Il s'est gardé de critiquer Quebecor World et Québecor, deux entreprises dont M. Péladeau a été dirigeant et qui ont ouvert des succursales dans des pays connus pour leur fiscalité avantageuse, selon La Presse et Radio-Canada. Selon lui, les reportages des derniers jours sur les entreprises du chef péquiste sont une «diversion».

«Je ne veux pas faire de diversion, a dit M. Legault. Ma grande inquiétude, c'est l'économie du Québec. Je souhaite qu'on parle de comment on va relancer l'économie du Québec.»

Il a dit donner le bénéfice du doute à Pierre Karl Péladeau, qui a affirmé au micro de Paul Arcand ne jamais avoir autorisé la création de succursales dans des paradis fiscaux alors qu'il dirigeait Québecor et Québecor Média. Le chef péquiste a reconnu que de telles filiales existaient, mais qu'elles avaient été créées par des entreprises acquises par la société.

«Je n'ai pas de raison de ne pas le croire», a dit M. Legault.

Barbade

M. Legault a affirmé ne «jamais» avoir créé des succursales dans un paradis fiscal alors qu'il dirigeait Air Transat. Mais quelques instants plus tard, il a convenu que la société d'aviation avait créé une filiale à la Barbade.
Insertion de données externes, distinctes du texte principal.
/-- The role directive of a warp (R61). -/
def roleOf (e : FolioEntry) (w : Nat) : RolePlan :=
  (e.roles.find? (fun r => r.first ≤ w && w ≤ r.last)).getD ⟨0, 0, 31, 0, 512 - e.regs⟩

/-- Threads of warp w of a team of n. -/
def warpThreads (n w : Nat) : Nat := min 32 (n - 32 * w)

/-- A team's demand at its first admission. -/
def demandOf (e : FolioEntry) (threads ntile breg sreg : Nat) (secure : Bool) : Demand :=
  ⟨(List.range (warpCount threads)).map (fun w => ⟨e.regs * warpThreads threads w, 1, none⟩),
    e.lstore + 256 * warpCount threads, breg * 65536, sreg * 64, ntile, secure, false⟩

/-- The preload of k0 to k127 (R53). -/
def preload (args : List Byte) (n : Nat) : BitVec 4096 := BitVec.ofNat 4096 (leNat ((args.take n).take 512))

/-- A thread with capabilities in its first granules (R207). -/
def threadWith (caps : List Nat) : Thread :=
  { Thread.reset with
    regs := BitVec.ofNat 2048 (joinElems 128 caps)
    valid := BitVec.ofNat 256 (2 ^ (16 * caps.length) - 1)
    tags := BitVec.ofNat 16 (2 ^ caps.length - 1) }

/-- A warp at admission. -/
def admitWarp (e : FolioEntry) (team w lane threads root since : Nat) (args : List Byte) (caps : List Nat) : Warp :=
  let n := warpThreads threads w
  let r := roleOf e w
  { team := team, index := w, lane := lane, count := n, alloc := e.regs, role := r.role, promise := r.give, allowance := r.claim,
    region := none, uni := preload args e.args, shadow := 0#4096,
    entries := [⟨root, true, maskOf (List.range n), BitVec.ofNat 32 e.code, none, false, .none, 0, 0, false, false, none⟩],
    threads := (List.range n).map (fun _ => threadWith caps),
    tcause := 0#32, tinfo := 0#64, tepc := 0#32, tmask := 0#32, tlen := 0, tret := none, handler := none, postedEcc := none,
    postedCancel := false, arrived := 0#24, arrPhase := [], since := since }

/-- A team at admission. -/
def admitTeam (x : Launch) (launch num : Nat) (task convoy : Option Nat) (slot die core threads lstore : Nat) : Team :=
  { state := .resident, escalated := false, cancelled := false, ended := false, stopping := false, launch := launch, num := num, task := task, convoy := convoy,
    slot := slot, die := die, core := core, threads := threads, lstore := lstore, loc := [],
    points := List.replicate 24 Point.reset, rings := [], collectives := [], tiles := List.replicate x.ntile Tile.reset,
    bsize := x.breg * 65536, bbytes := [], btags := [], sents := x.sreg * 64, sbytes := [], stags := [], folio := x.folio,
    savedToken := none, insts := [], macroSeq := none, deferred := none }

/-- A team enters a core: its record, its warps, their charges, their reserved table entries (R32); the core drops its L1 lines (R237). -/
def State.enterTeam (s : State) (launch : Nat) (x : Launch) (e : FolioEntry) (num : Nat) (task convoy : Option Nat)
    (slot die core threads : Nat) (lanes : List Nat) (args : List Byte) (caps : List Nat) : Nat × State :=
  let (id, s) := s.takeId
  let (since, s) := s.tick
  let s : State := { s with
    teams := Tbl.put id (admitTeam x launch num task convoy slot die core threads e.lstore) s.teams }
  let s := (lanes.zipIdx).foldl (fun s p =>
    let (root, s) := s.takeId
    let w := admitWarp e id p.2 p.1 threads root since args caps
    (({ s with warps := Tbl.put (warpKey id p.2) w s.warps } : State).poolTake die core p.1 (w.alloc * w.count)).fitLane die core p.1 64) s
  (id, s.dropL1 die core)

/-- A unit that a dispatcher may take: the next team of a launch, or a Ready task of the die. -/
inductive Unit' where
  | bulk (launch : Nat)
  | task (seq : Nat)
  deriving DecidableEq, Repr

/-- The units of a die, in the order it serves them: priority, then age (R26). -/
def State.units (s : State) (d : Nat) : List Unit' :=
  let bulk := (s.launches.filter (fun p => p.2.dmask.getLsbD d && p.2.next < p.2.teams)).map
    (fun p => (p.2.pri, p.2.order, Unit'.bulk p.1))
  let tasks := ((s.die d).tasks.filter (fun t => t.stage == .ready && t.writes.all (fun w => !w.renamed || w.pool.isSome))).map (fun t =>
    (((Tbl.look t.launch s.launches).map Launch.pri).getD 0, t.readyAt, Unit'.task t.seq))
  (sortBy (fun a b => b.1 < a.1 || (a.1 == b.1 && a.2.1 ≤ b.2.1)) (bulk ++ tasks)).map (fun x => x.2.2)

/-- Threads of a launch's teams (R221). -/
def Launch.threads (x : Launch) (e : FolioEntry) : Nat := if x.nthr = 0 then e.team else x.nthr

/-- The capabilities that a task is given: read tiles without store permissions, then write tiles at their storage
(R207, R209). -/
def State.taskCaps (s : State) (d : Nat) (t : Task) : List Nat :=
  let secure := s.launchSecure t.launch
  let rpva := bitsOf (s.dieWord d (if secure then 0x38D else 0x38E)).toNat 55 16 * 65536
  let cap (base len : Nat) (perm : Nat) : Nat :=
    if len < 2 ^ 40 then (Cap.mk base len 0 perm 0).bits else (Cap.mk base (len / 65536) 1 perm 0).bits
  t.reads.map (fun r => cap r.1 r.2.1 (r.2.2.toNat &&& (31 - pST - pSTC)))
    ++ t.writes.map (fun w => cap (match w.pool with | some p => rpva + p | none => w.base) w.len w.perm.toNat)

/-- The admission of a unit on a die; none where it cannot be admitted. -/
def State.admitUnit (s : State) (d : Nat) (u : Unit') : Option State :=
  match u with
  | .task seq =>
    match (s.die d).task? seq with
    | none => none
    | some t =>
      match Tbl.look t.launch s.launches, s.entryOf t.folio t.entry with
      | some x, some e =>
        match s.plan d 0#9 false [demandOf e e.team x.ntile x.breg x.sreg x.secure] with
        | some ((_, die, core, lanes) :: _) =>
          let caps := s.taskCaps d t
          let (id, s) := s.enterTeam t.launch { x with folio := t.folio } e t.num (some seq) none 0 die core e.team lanes t.args caps
          some (s.updDie d (fun y => y.updTask seq (fun t => { t with stage := .resident, team := some id, dirty := [] })))
        | _ => none
      | _, _ => none
  | .bulk l =>
    match Tbl.look l s.launches with
    | none => none
    | some x =>
      match s.entryOf x.folio x.entry with
      | none => none
      | some e =>
        let n := match e.convoy with | some n => min n (x.teams - x.next) | none => 1
        let dem := demandOf e (x.threads e) x.ntile x.breg x.sreg x.secure
        match s.plan d x.dmask e.convoy.isSome (List.replicate n dem) with
        | none => none
        | some places =>
          let (k, s) := s.takeId
          let convoy := e.convoy.map (fun _ => k)
          let (members, s) := (places.zipIdx).foldl (fun (acc : Tbl Nat × State) p =>
            let (slot, die, core, lanes) := p.1
            let (id, s) := acc.2.enterTeam l x e (x.next + p.2) none convoy slot die core (x.threads e) lanes x.args []
            (acc.1 ++ [(slot, id)], s)) ([], s)
          let s := s.updLaunch l (fun x => { x with next := x.next + n })
          let straddles := (places.map (fun p => p.2.1)).eraseDups.length == 2
          let group : Convoy := ⟨members, straddles, x.holding, List.replicate 8 Point.reset, List.replicate 8 false, []⟩
          some (match convoy with
            | some k => { s with convoys := Tbl.put k group s.convoys }
            | none => s)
«Ce n'était pas pour faire de l'évitement fiscal, a-t-il expliqué. C'était une façon de déduire certaines dépenses qui avaient été faites en France. Ce n'était pas pour payer moins ou pas d'impôt.»

Secteur manufacturier

Pour relancer l'économie, dont il fait sa priorité, le chef de la CAQ a proposé lundi que Québec crée un Fonds de relance pour le secteur manufacturier. Cette enveloppe d'un milliard par année pendant cinq ans permettrait à des entreprises exportatrices d'obtenir un coup de pouce financier pour acquérir de l'équipement de pointe.

Le fonds serait géré par Investissement Québec. Les entreprises qui en bénéficieraient devraient rembourser les fonds publics avec un taux d'intérêt de 15%.

M. Legault calcule que le fonds génèrera des investissements de 1,7 milliard sur cinq ans, et la création de 20 000 emplois.